However, there are several popular metrics where the metric-of-interest is a ratio, or other types that do not typically obey CLT. Experimentation Platforms, including with **StatSig**, rely on the *Delta Method* for these scenarios, which extends the Central Limit Theorem to allow inference with Ratio and other tricky metrics in a way that is scalable and easy.
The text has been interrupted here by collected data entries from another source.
-- ==== Sys2Proof/Safety.lean ====
section
/-! DEFINITION. The terms in which claims are made: what two states agree on and what an instruction leaves unchanged,
the invariant of the machine, the ends of a run, and what an instruction names as its registers. -/

namespace Sys2Proof.Machine

/-- The pieces of the state other than the general-purpose registers (10 R44), and the model's own two. -/
inductive Part where
  | pc | index | stack | dt | st | fb | dirty | key | run | fault | mem | draws | build
  deriving DecidableEq, Repr

/-- Two states hold the same in a piece: memory at every byte, the stack in its pointer and every slot, the
framebuffer at every pixel. -/
def Part.same : Part → State → State → Prop
  | .pc, s, t => t.pc = s.pc
  | .index, s, t => t.index = s.index
  | .stack, s, t => t.sp = s.sp ∧ ∀ k, t.slot k = s.slot k
  | .dt, s, t => t.dt = s.dt
  | .st, s, t => t.st = s.st
  | .fb, s, t => ∀ i, t.pixel i = s.pixel i
  | .dirty, s, t => t.dirty = s.dirty
  | .key, s, t => t.key = s.key
  | .run, s, t => t.run = s.run
  | .fault, s, t => t.fault = s.fault
  | .mem, s, t => ∀ a, t.byteAt a = s.byteAt a
  | .draws, s, t => t.draws = s.draws
  | .build, s, t => t.build = s.build

/-- The FRAME: from `s` to `t` nothing changes but the listed pieces and the listed registers. -/
def State.frame (changed : List Part) (written : List Nibble) (s t : State) : Prop :=
  (∀ r, r ∉ written → t.reg r = s.reg r) ∧ ∀ p : Part, p ∉ changed → p.same s t

/-- Two states hold the same in every register and every piece. -/
def State.sameState (s t : State) : Prop := State.frame [] [] s t

/-- THE INVARIANT of the machine, kept by every event and true at reset:
memory and the stack in canonical form; `SP` between 0 and the capacity, which is at least 1 (10 R35, 00 R12); `PC`
at most 4350, the farthest a transfer reaches (41 R114, R124); every slot at most 4096 and an occupied one at least 2
(41 R124); a latched fault with the run state `Running` and `PC` at the address it was fetched from plus 2, or at that
address itself for a fetch fault (60 R164); a `DrawOutOfRange` only under the policy `fault` (60 R160). -/
structure State.Inv (s : State) : Prop where
  memCanonical : Memory.wf s.mem
  stackCanonical : Stack.wf s.build.stackCapacity s.stack
  capacityPos : 1 ≤ s.build.stackCapacity
  spBound : s.sp ≤ s.build.stackCapacity
  pcBound : s.pc.toNat ≤ 4350
  slotBound : ∀ k, (s.slot k).toNat ≤ 4096
  liveSlots : ∀ k, k < s.sp → 2 ≤ (s.slot k).toNat
  faultRunning : s.fault ≠ none → s.run = .running
  faultPc : ∀ f, s.fault = some f → s.pc = if f.word = none then f.pcFetch else f.pcFetch + 2
  drawFaultPolicy : ∀ w p r, s.fault = some (.drawOutOfRange w p r) → s.build.rowPolicy = .fault

/-- The conventional good end of a run: the word at `PC` is a jump to itself, `0x1000 + PC` (70 R185). -/
def State.goodEnd (s : State) : Prop :=
  s.run = .running ∧ s.fault = none ∧ s.pc.toNat ≤ 4094 ∧ (s.wordAt s.pc.toNat).toNat = 0x1000 + s.pc.toNat

/-- The bad end of a run: a latched fault (70 R185). -/
def State.badEnd (s : State) : Prop := s.fault ≠ none

/-- A step from here fetches and executes: no latched fault, no pending key wait (41 R111). -/
def State.ready (s : State) : Prop := s.fault = none ∧ s.run = .running

/-- The sprite row `row` of an `n`-row sprite drawn from row `y0` is drawn on framebuffer row `r` (43 R137). -/
def State.rowDrawnOn (s : State) (y0 row r : Nat) : Prop :=
  (y0 + row ≤ 31 ∧ r = y0 + row) ∨ (31 < y0 + row ∧ s.build.rowPolicy = .wrap ∧ r = (y0 + row) % 32)

/-- The pixel `i` is named by a 1 bit of a drawn row of the `n`-row sprite at `I`, drawn at column `x0`, row `y0`:
the bit 7 - col of the byte at `I + row`, in column `(x0 + col) mod 64` (43 R135, R136). -/
def State.inSprite (s : State) (x0 y0 n i : Nat) : Prop :=
  ∃ row col r, row < n ∧ col < 8 ∧ s.rowDrawnOn y0 row r ∧
    (s.byteAt (s.index.toNat + row)).getLsbD (7 - col) = true ∧ i = r * 64 + (x0 + col) % 64

/-- Every piece of the state at its value of the table 10 R44; the model's own two fields apart. -/
structure State.hasResetValues (s : State) : Prop where
  regs : ∀ r, s.reg r = 0
  index : s.index = 0
  pc : s.pc.toNat = 512
  sp : s.sp = 0
  stack : ∀ k, s.slot k = 0
  dt : s.dt = 0
  st : s.st = 0
  fb : ∀ i, s.pixel i = false
  dirty : s.dirty = false
  key : s.key = none
  run : s.run = .running
  fault : s.fault = none
  font : ∀ i, i < 80 → s.byteAt i = Memory.font.getD i 0
  memory : ∀ a, 80 ≤ a → s.byteAt a = 0

end Sys2Proof.Machine

namespace Sys2Proof

open Sys2Proof.Machine

/-- The register indices 0 to `x`. -/
def nibblesUpTo (x : Nibble) : List Nibble := (List.range (x.toNat + 1)).map (BitVec.ofNat 4)

/-- The general-purpose registers an instruction may write: its destination, register 15 for the six flag writers
(10 R28), registers 0 to `X` for the block load (42 R131). -/
def Instr.mayWrite : Instr → List Nibble
  | .ldImm x _ | .addImm x _ | .ldReg x _ | .orReg x _ | .andReg x _ | .xorReg x _ | .rnd x _ => [x]
  | .addReg x _ | .subReg x _ | .shr x _ | .subnReg x _ | .shl x _ => [x, 15]
  | .drw _ _ _ => [15]
  | .ldVxDt x | .ldVxK x => [x]
  | .ldRegs x => nibblesUpTo x
  | .cls | .ret | .jp _ | .call _ | .seImm _ _ | .sneImm _ _ | .seReg _ _ _ | .sneReg _ _ _ => []
  | .ldI _ | .jpV0 _ | .skp _ | .sknp _ | .ldDtVx _ | .ldStVx _ | .addI _ | .ldF _ | .ldB _ | .stRegs _ => []

/-- The other pieces of the state an instruction may change in its execute part (10 R45). -/
def Instr.mayChange : Instr → List Part
  | .cls => [.fb, .dirty]
  | .drw _ _ _ => [.fb, .dirty, .fault]
  | .ret => [.pc, .stack, .fault]
  | .call _ => [.pc, .stack, .fault]
  | .jp _ | .jpV0 _ => [.pc]
  | .seImm _ _ | .sneImm _ _ | .seReg _ _ _ | .sneReg _ _ _ | .skp _ | .sknp _ => [.pc]
  | .ldImm _ _ | .addImm _ _ | .ldReg _ _ | .orReg _ _ | .andReg _ _ | .xorReg _ _ => []
  | .addReg _ _ | .subReg _ _ | .shr _ _ | .subnReg _ _ | .shl _ _ | .ldVxDt _ => []
  | .rnd _ _ => [.draws]
  | .ldI _ | .addI _ | .ldF _ => [.index]
  | .ldVxK _ => [.run]
  | .ldDtVx _ => [.dt]
  | .ldStVx _ => [.st]
  | .ldB _ | .stRegs _ => [.mem, .fault]
  | .ldRegs _ => [.fault]

end Sys2Proof
end

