/-! `tick` -/

@[simp] theorem State.tick_regs (s : State) : s.tick.regs = s.regs := rfl
@[simp] theorem State.tick_index (s : State) : s.tick.index = s.index := rfl
@[simp] theorem State.tick_pc (s : State) : s.tick.pc = s.pc := rfl
@[simp] theorem State.tick_sp (s : State) : s.tick.sp = s.sp := rfl
@[simp] theorem State.tick_stack (s : State) : s.tick.stack = s.stack := rfl
@[simp] theorem State.tick_dt (s : State) : s.tick.dt = countDown s.dt := rfl
@[simp] theorem State.tick_st (s : State) : s.tick.st = countDown s.st := rfl
@[simp] theorem State.tick_fb (s : State) : s.tick.fb = s.fb := rfl
@[simp] theorem State.tick_dirty (s : State) : s.tick.dirty = s.dirty := rfl
@[simp] theorem State.tick_key (s : State) : s.tick.key = s.key := rfl
@[simp] theorem State.tick_run (s : State) : s.tick.run = s.run := rfl
@[simp] theorem State.tick_fault (s : State) : s.tick.fault = s.fault := rfl
@[simp] theorem State.tick_mem (s : State) : s.tick.mem = s.mem := rfl
@[simp] theorem State.tick_draws (s : State) : s.tick.draws = s.draws := rfl
@[simp] theorem State.tick_build (s : State) : s.tick.build = s.build := rfl
@[simp] theorem State.tick_reg (s : State) (q : Nibble) :
    s.tick.reg q = s.reg q := rfl
@[simp] theorem State.tick_byteAt (s : State) (q : Nat) :
    s.tick.byteAt q = s.byteAt q := rfl
@[simp] theorem State.tick_slot (s : State) (q : Nat) :
    s.tick.slot q = s.slot q := rfl
@[simp] theorem State.tick_pixel (s : State) (q : Nat) :
    s.tick.pixel q = s.pixel q := rfl

/-! `setKey` -/

@[simp] theorem State.setKey_regs (s : State) (k : Option Nibble) : (s.setKey k).regs = s.regs := rfl
@[simp] theorem State.setKey_index (s : State) (k : Option Nibble) : (s.setKey k).index = s.index := rfl
@[simp] theorem State.setKey_pc (s : State) (k : Option Nibble) : (s.setKey k).pc = s.pc := rfl
@[simp] theorem State.setKey_sp (s : State) (k : Option Nibble) : (s.setKey k).sp = s.sp := rfl
@[simp] theorem State.setKey_stack (s : State) (k : Option Nibble) : (s.setKey k).stack = s.stack := rfl
@[simp] theorem State.setKey_dt (s : State) (k : Option Nibble) : (s.setKey k).dt = s.dt := rfl
@[simp] theorem State.setKey_st (s : State) (k : Option Nibble) : (s.setKey k).st = s.st := rfl
@[simp] theorem State.setKey_fb (s : State) (k : Option Nibble) : (s.setKey k).fb = s.fb := rfl
@[simp] theorem State.setKey_dirty (s : State) (k : Option Nibble) : (s.setKey k).dirty = s.dirty := rfl
@[simp] theorem State.setKey_key (s : State) (k : Option Nibble) : (s.setKey k).key = k := rfl
@[simp] theorem State.setKey_run (s : State) (k : Option Nibble) : (s.setKey k).run = s.run := rfl
@[simp] theorem State.setKey_fault (s : State) (k : Option Nibble) : (s.setKey k).fault = s.fault := rfl
@[simp] theorem State.setKey_mem (s : State) (k : Option Nibble) : (s.setKey k).mem = s.mem := rfl
@[simp] theorem State.setKey_draws (s : State) (k : Option Nibble) : (s.setKey k).draws = s.draws := rfl
@[simp] theorem State.setKey_build (s : State) (k : Option Nibble) : (s.setKey k).build = s.build := rfl
@[simp] theorem State.setKey_reg (s : State) (k : Option Nibble) (q : Nibble) :
    (s.setKey k).reg q = s.reg q := rfl
@[simp] theorem State.setKey_byteAt (s : State) (k : Option Nibble) (q : Nat) :
    (s.setKey k).byteAt q = s.byteAt q := rfl
@[simp] theorem State.setKey_slot (s : State) (k : Option Nibble) (q : Nat) :
    (s.setKey k).slot q = s.slot q := rfl
@[simp] theorem State.setKey_pixel (s : State) (k : Option Nibble) (q : Nat) :
    (s.setKey k).pixel q = s.pixel q := rfl
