-- ==== Sys2Proof/Laws/Store.lean ====
section
/-! SUPPORT. The laws of the sparse stores, memory and the stack: a read after a write, and that every operation keeps
the canonical form. The read laws hold of every list, canonical or not. -/

namespace Sys2Proof.Machine

variable {α : Type}

theorem sparseRead_erase_same (initial : Nat → α) (m : List (Nat × α)) (a : Nat) :
    sparseRead initial (sparseErase m a) a = initial a := by
  induction m with
  | nil => rfl
  | cons c m ih =>
    by_cases h : c.1 = a
    · simpa [sparseErase, h] using ih
    · simpa [sparseErase, sparseRead, h] using ih

theorem sparseRead_erase_other (initial : Nat → α) (m : List (Nat × α)) {a b : Nat} (hb : b ≠ a) :
    sparseRead initial (sparseErase m a) b = sparseRead initial m b := by
  induction m with
  | nil => rfl
  | cons c m ih =>
    by_cases h : c.1 = a
    · have h' : ¬ c.1 = b := fun e => hb (e ▸ h)
      simp [sparseErase, sparseRead, h, ih, Ne.symm hb]
    · simp only [sparseErase, h, if_false, sparseRead, ih]

theorem mem_sparseErase {m : List (Nat × α)} {a : Nat} {c : Nat × α} :
    c ∈ sparseErase m a ↔ c ∈ m ∧ c.1 ≠ a := by
  induction m with
  | nil => simp [sparseErase]
  | cons d m ih =>
    by_cases h : d.1 = a
    · simp only [sparseErase, h, if_true, ih, List.mem_cons]
      constructor
      · exact fun ⟨hc, hn⟩ => ⟨.inr hc, hn⟩
      · rintro ⟨rfl | hc, hn⟩
        · exact absurd h hn
        · exact ⟨hc, hn⟩
    · simp only [sparseErase, h, if_false, List.mem_cons, ih]
      constructor
      · rintro (rfl | ⟨hc, hn⟩)
        · exact ⟨.inl rfl, h⟩
        · exact ⟨.inr hc, hn⟩
      · rintro ⟨rfl | hc, hn⟩
        · exact .inl rfl
        · exact .inr ⟨hc, hn⟩

theorem sparseRead_insert_same (initial : Nat → α) (m : List (Nat × α)) (a : Nat) (v : α)
    (ha : ∀ c ∈ m, c.1 ≠ a) : sparseRead initial (sparseInsert m a v) a = v := by
  induction m with
  | nil => simp [sparseInsert, sparseRead]
  | cons c m ih =>
    have hc : c.1 ≠ a := ha c (by simp)
    by_cases h : a < c.1
    · simp [sparseInsert, sparseRead, h]
    · simpa [sparseInsert, sparseRead, h, hc] using ih fun d hd => ha d (by simp [hd])

theorem sparseRead_insert_other (initial : Nat → α) (m : List (Nat × α)) {a b : Nat} (v : α) (hb : b ≠ a) :
    sparseRead initial (sparseInsert m a v) b = sparseRead initial m b := by
  induction m with
  | nil => simp [sparseInsert, sparseRead, Ne.symm hb]
  | cons c m ih =>
    by_cases h : a < c.1
    · simp [sparseInsert, sparseRead, h, Ne.symm hb]
    · simp only [sparseInsert, h, if_false, sparseRead, ih]

theorem mem_sparseInsert {m : List (Nat × α)} {a : Nat} {v : α} {c : Nat × α} :
    c ∈ sparseInsert m a v ↔ c = (a, v) ∨ c ∈ m := by
  induction m with
  | nil => simp [sparseInsert]
  | cons d m ih =>
    by_cases h : a < d.1
    · simp [sparseInsert, h]
    · simp [sparseInsert, h, ih]; tauto

/-- A read after a write: the value written at its key, and what was there before at every other key. -/
theorem sparseRead_write [DecidableEq α] (initial : Nat → α) (m : List (Nat × α)) (a b : Nat) (v : α) :
    sparseRead initial (sparseWrite initial m a v) b = if b = a then v else sparseRead initial m b := by
  by_cases hv : v = initial a
  · by_cases hb : b = a
    · subst hb; simp [sparseWrite, ← hv, sparseRead_erase_same]
    · simp [sparseWrite, ← hv, hb, sparseRead_erase_other]
  · by_cases hb : b = a
    · subst hb
      simp only [sparseWrite, hv, if_false, if_true]
      exact sparseRead_insert_same _ _ _ _ fun c hc => (mem_sparseErase.1 hc).2
    · simp [sparseWrite, hv, hb, sparseRead_insert_other, sparseRead_erase_other]

theorem sparseErase_sublist (m : List (Nat × α)) (a : Nat) : List.Sublist (sparseErase m a) m := by
  induction m with
  | nil => exact .slnil
  | cons c m ih =>
    by_cases h : c.1 = a
    · simpa [sparseErase, h] using ih.cons c
    · simpa [sparseErase, h] using ih.cons_cons c

theorem sparseInsert_pairwise {m : List (Nat × α)} {a : Nat} (v : α) (hm : m.Pairwise fun p q => p.1 < q.1)
    (ha : ∀ c ∈ m, c.1 ≠ a) : (sparseInsert m a v).Pairwise fun p q => p.1 < q.1 := by
  induction m with
  | nil => simp [sparseInsert]
  | cons c m ih =>
    have hc : c.1 ≠ a := ha c (by simp)
    obtain ⟨h1, h2⟩ := List.pairwise_cons.1 hm
    by_cases h : a < c.1
    · simp only [sparseInsert, h, if_true]
      refine List.pairwise_cons.2 ⟨fun d hd => ?_, hm⟩
      rcases List.mem_cons.1 hd with rfl | hd
      · exact h
      · exact h.trans (h1 d hd)
    · simp only [sparseInsert, h, if_false]
      refine List.pairwise_cons.2 ⟨fun d hd => ?_, ih h2 fun d hd => ha d (by simp [hd])⟩
      rcases mem_sparseInsert.1 hd with rfl | hd
      · show c.1 < a; omega
      · exact h1 d hd

/-- Writing below the bound keeps the canonical form. -/
theorem sparseWrite_wf [DecidableEq α] {initial : Nat → α} {bound : Nat} {m : List (Nat × α)} {a : Nat} (v : α)
    (hm : sparseWf initial bound m) (ha : a < bound) : sparseWf initial bound (sparseWrite initial m a v) := by
  have he : (sparseErase m a).Pairwise fun p q => p.1 < q.1 := hm.1.sublist (sparseErase_sublist m a)
  by_cases hv : v = initial a
  · simp only [sparseWrite, if_pos hv]
    exact ⟨he, fun c hc => hm.2 c (mem_sparseErase.1 hc).1⟩
  · simp only [sparseWrite, if_neg hv]
    refine ⟨sparseInsert_pairwise v he fun c hc => (mem_sparseErase.1 hc).2, fun c hc => ?_⟩
    rcases mem_sparseInsert.1 hc with rfl | hc
    · exact ⟨ha, hv⟩
    · exact hm.2 c (mem_sparseErase.1 hc).1

/-! Memory. -/

@[simp] theorem Memory.read_write (m : List Host.Cell) (a b : Nat) (v : Byte) :
    Memory.read (Memory.write m a v) b = if b = a then v else Memory.read m b :=
  sparseRead_write _ m a b v

theorem Memory.write_wf {m : List Host.Cell} {a : Nat} (v : Byte) (hm : Memory.wf m) (ha : a ≤ 4095) :
    Memory.wf (Memory.write m a v) :=
  sparseWrite_wf v hm (Nat.lt_succ_of_le ha)

/-- A byte after a run of stores: the stored one inside the run, the old one outside it. -/
theorem Memory.read_writeBytes (m : List Host.Cell) (a : Nat) (vs : List Byte) (b : Nat) :
    Memory.read (Memory.writeBytes m a vs) b =
      if a ≤ b ∧ b < a + vs.length then vs.getD (b - a) 0 else Memory.read m b := by
  induction vs generalizing m a with
  | nil =>
    have h : ¬ (a ≤ b ∧ b < a + ([] : List Byte).length) := by simp
    rw [if_neg h]; rfl
  | cons v vs ih =>
    rw [Memory.writeBytes, ih, Memory.read_write]
    rcases Nat.lt_trichotomy b a with h | rfl | h
    · have h1 : ¬ (a + 1 ≤ b ∧ b < a + 1 + vs.length) := by omega
      have h2 : ¬ (a ≤ b ∧ b < a + (v :: vs).length) := by omega
      have h3 : b ≠ a := by omega
      rw [if_neg h1, if_neg h2, if_neg h3]
    · simp
    · obtain ⟨k, rfl⟩ : ∃ k, b = a + 1 + k := ⟨b - a - 1, by omega⟩
      have h3 : a + 1 + k ≠ a := by omega
      have h4 : a + 1 + k - a = k + 1 := by omega
      by_cases hk : k < vs.length
      · rw [if_pos ⟨by omega, by omega⟩, if_pos ⟨by omega, by simp; omega⟩, h4, List.getD_cons_succ]
        congr 1; omega
      · rw [if_neg (by omega), if_neg h3, if_neg (by simp; omega)]

theorem Memory.writeBytes_wf {m : List Host.Cell} {a : Nat} (vs : List Byte) (hm : Memory.wf m)
    (ha : vs.length = 0 ∨ a + vs.length ≤ 4096) : Memory.wf (Memory.writeBytes m a vs) := by
  induction vs generalizing m a with
  | nil => exact hm
  | cons v vs ih =>
    have h : a + (vs.length + 1) ≤ 4096 := by simpa using ha
    exact ih (Memory.write_wf v hm (by omega)) (.inr (by omega))

/-! The stack. -/

@[simp] theorem Stack.read_write (m : List (Nat × Word)) (a b : Nat) (v : Word) :
    Stack.read (Stack.write m a v) b = if b = a then v else Stack.read m b :=
  sparseRead_write _ m a b v

theorem Stack.write_wf {capacity : Nat} {m : List (Nat × Word)} {a : Nat} (v : Word) (hm : Stack.wf capacity m)
    (ha : a < capacity) : Stack.wf capacity (Stack.write m a v) :=
  sparseWrite_wf v hm ha

end Sys2Proof.Machine
end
This notebook is intended to be *self-contained*, so we will review not only the Delta Method but relevant concepts part of understanding the theory behind the Delta Method.

## Delta Method

*Taken from [Wikipedia](https://en.wikipedia.org/wiki/Delta_method), adapted to be much more "beginner-friendly".*

The Delta method says that, if there is a sequence of random variables $X_n$ satisfying

$$\sqrt{n}\left[X_n-\theta\right]\xrightarrow{D}\mathcal{N}(0,\sigma^2),$$

where $\theta,\sigma^2$ are finite valued constants and $\xrightarrow{D}$ denotes convergence in distribution, then

$$\sqrt{n}\left[g(X_n)-g(\theta)\right]\xrightarrow{D}\mathcal{N}(0,\sigma^2\cdot\left[g'(\theta)\right]^2),$$

for any function $g$ satisfying the property that its first derivative, evaluated at $\theta$, $g'(\theta)$ exists and is non-zero valued.

Let's discuss in a bit more detail. The Delta Method says that if the first condition is satisfied, then the second condition satifies too. The first condition says that sequence $X_n$ converges to normality. A "sequence" $X_n$ is like a "list of random variables", and can be something like a "sample mean of $n$ coin tosses", so a random variable that is represented by $n$ , a process that evolves as $n$ increases. In practice, we have a clear example of this. For example, the Delta method is used for Percent Change metrics, where the metric is defined as $\frac{\bar Y_T - \bar Y_C}{\bar Y_C}$. Each of those components (numerator and denominator) is individually normal because they obey CLT. As you will see later, in the case of multiple random variables, we use a "multivariate Delta method", but it is quite analogous to the univarate variant. In this case, the $g$ can be thought of as the nonlinear transformation of the 2 variables that make it a ratio.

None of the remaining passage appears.